- [Task objective]: Where a line of the data holds the word "State", copy that line.

[Saved entries]
============

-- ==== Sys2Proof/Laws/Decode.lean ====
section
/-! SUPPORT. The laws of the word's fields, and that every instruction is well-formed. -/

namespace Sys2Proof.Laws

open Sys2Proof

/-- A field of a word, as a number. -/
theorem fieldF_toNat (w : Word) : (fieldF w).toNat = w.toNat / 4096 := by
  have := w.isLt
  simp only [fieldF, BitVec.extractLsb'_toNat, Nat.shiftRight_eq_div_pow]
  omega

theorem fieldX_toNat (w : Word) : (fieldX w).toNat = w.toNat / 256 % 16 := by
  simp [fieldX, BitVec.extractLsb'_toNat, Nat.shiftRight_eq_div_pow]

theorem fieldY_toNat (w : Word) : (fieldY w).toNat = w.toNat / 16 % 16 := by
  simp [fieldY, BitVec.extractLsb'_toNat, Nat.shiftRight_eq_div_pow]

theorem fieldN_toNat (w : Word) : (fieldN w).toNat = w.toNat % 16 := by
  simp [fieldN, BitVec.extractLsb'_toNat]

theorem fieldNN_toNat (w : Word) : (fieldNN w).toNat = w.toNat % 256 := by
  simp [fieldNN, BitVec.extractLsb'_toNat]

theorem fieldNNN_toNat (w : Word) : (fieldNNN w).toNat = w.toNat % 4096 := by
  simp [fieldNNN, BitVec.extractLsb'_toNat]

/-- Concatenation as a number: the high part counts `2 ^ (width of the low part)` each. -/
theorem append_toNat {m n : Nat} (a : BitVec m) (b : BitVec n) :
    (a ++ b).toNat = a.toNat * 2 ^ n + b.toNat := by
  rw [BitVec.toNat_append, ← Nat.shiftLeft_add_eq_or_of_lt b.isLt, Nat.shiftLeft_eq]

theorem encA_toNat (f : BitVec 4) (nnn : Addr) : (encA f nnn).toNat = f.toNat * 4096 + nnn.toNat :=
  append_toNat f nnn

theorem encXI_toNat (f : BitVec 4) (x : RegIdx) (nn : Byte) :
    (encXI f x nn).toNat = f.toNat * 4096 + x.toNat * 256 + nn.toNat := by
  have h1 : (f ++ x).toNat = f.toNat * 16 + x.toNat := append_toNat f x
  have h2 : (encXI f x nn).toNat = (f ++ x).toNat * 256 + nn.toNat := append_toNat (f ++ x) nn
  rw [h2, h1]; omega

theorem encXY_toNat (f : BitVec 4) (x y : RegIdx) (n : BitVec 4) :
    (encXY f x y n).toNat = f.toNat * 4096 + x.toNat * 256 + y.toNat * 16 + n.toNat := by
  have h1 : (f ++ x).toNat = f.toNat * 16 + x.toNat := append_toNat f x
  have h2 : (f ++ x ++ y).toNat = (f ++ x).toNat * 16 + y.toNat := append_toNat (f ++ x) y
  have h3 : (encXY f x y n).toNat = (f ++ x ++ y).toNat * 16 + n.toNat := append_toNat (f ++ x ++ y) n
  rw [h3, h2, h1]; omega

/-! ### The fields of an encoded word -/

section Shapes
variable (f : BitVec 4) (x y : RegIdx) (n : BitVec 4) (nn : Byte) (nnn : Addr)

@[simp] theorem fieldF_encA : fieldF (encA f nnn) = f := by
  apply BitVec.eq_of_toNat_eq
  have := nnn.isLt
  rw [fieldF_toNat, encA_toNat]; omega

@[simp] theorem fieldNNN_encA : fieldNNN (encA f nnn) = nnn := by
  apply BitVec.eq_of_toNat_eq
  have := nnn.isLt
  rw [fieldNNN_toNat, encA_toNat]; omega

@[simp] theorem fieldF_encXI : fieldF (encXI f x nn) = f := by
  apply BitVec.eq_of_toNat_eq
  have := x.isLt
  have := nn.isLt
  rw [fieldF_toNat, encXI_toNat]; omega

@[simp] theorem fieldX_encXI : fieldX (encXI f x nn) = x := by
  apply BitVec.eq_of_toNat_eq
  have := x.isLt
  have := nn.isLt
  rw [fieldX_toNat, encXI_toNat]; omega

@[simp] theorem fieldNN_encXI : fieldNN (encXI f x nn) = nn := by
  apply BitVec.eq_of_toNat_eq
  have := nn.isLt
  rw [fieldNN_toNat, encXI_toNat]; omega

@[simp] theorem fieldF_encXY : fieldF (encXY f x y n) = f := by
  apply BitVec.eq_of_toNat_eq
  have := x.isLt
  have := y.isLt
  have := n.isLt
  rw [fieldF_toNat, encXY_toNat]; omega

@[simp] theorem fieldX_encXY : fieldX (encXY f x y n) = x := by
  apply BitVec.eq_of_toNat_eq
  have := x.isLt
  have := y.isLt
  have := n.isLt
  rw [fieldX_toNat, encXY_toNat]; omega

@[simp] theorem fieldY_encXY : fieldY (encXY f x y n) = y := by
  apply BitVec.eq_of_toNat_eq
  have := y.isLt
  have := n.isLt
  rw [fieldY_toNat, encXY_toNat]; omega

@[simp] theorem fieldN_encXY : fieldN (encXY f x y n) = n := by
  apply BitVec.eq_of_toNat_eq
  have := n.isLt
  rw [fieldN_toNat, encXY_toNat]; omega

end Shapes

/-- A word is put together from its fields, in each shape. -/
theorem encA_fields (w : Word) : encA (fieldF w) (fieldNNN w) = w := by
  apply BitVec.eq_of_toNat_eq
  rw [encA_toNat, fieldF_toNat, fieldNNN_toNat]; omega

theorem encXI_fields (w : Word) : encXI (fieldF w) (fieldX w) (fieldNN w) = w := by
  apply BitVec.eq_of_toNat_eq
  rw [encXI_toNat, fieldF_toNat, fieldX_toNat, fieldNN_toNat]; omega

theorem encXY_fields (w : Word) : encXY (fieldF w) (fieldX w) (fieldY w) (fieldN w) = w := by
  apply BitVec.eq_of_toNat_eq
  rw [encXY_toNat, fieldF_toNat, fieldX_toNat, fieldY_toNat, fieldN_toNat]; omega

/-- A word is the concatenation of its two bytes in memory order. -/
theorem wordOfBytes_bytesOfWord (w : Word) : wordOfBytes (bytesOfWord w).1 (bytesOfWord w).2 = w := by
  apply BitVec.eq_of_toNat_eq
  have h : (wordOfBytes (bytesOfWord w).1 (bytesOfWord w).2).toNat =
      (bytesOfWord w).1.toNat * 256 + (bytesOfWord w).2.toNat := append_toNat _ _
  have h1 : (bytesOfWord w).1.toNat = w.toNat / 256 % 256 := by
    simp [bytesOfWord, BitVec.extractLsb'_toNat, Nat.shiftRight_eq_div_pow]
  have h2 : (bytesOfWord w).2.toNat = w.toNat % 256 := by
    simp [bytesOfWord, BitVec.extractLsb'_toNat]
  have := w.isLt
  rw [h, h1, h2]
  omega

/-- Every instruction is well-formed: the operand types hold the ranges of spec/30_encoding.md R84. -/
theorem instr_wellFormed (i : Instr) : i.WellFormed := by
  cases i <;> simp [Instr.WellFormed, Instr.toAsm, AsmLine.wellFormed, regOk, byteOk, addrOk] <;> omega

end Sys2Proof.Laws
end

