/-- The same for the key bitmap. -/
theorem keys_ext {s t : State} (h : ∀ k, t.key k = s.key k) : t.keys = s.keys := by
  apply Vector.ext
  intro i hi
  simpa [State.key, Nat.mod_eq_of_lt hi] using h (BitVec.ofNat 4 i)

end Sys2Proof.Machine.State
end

============

- [Exercise output]:
theorem keys_ext {s t : State} (h : ∀ k, t.key k = s.key k) : t.keys = s.keys := by
  simpa [State.key, Nat.mod_eq_of_lt hi] using h (BitVec.ofNat 4 i)
end Sys2Proof.Machine.State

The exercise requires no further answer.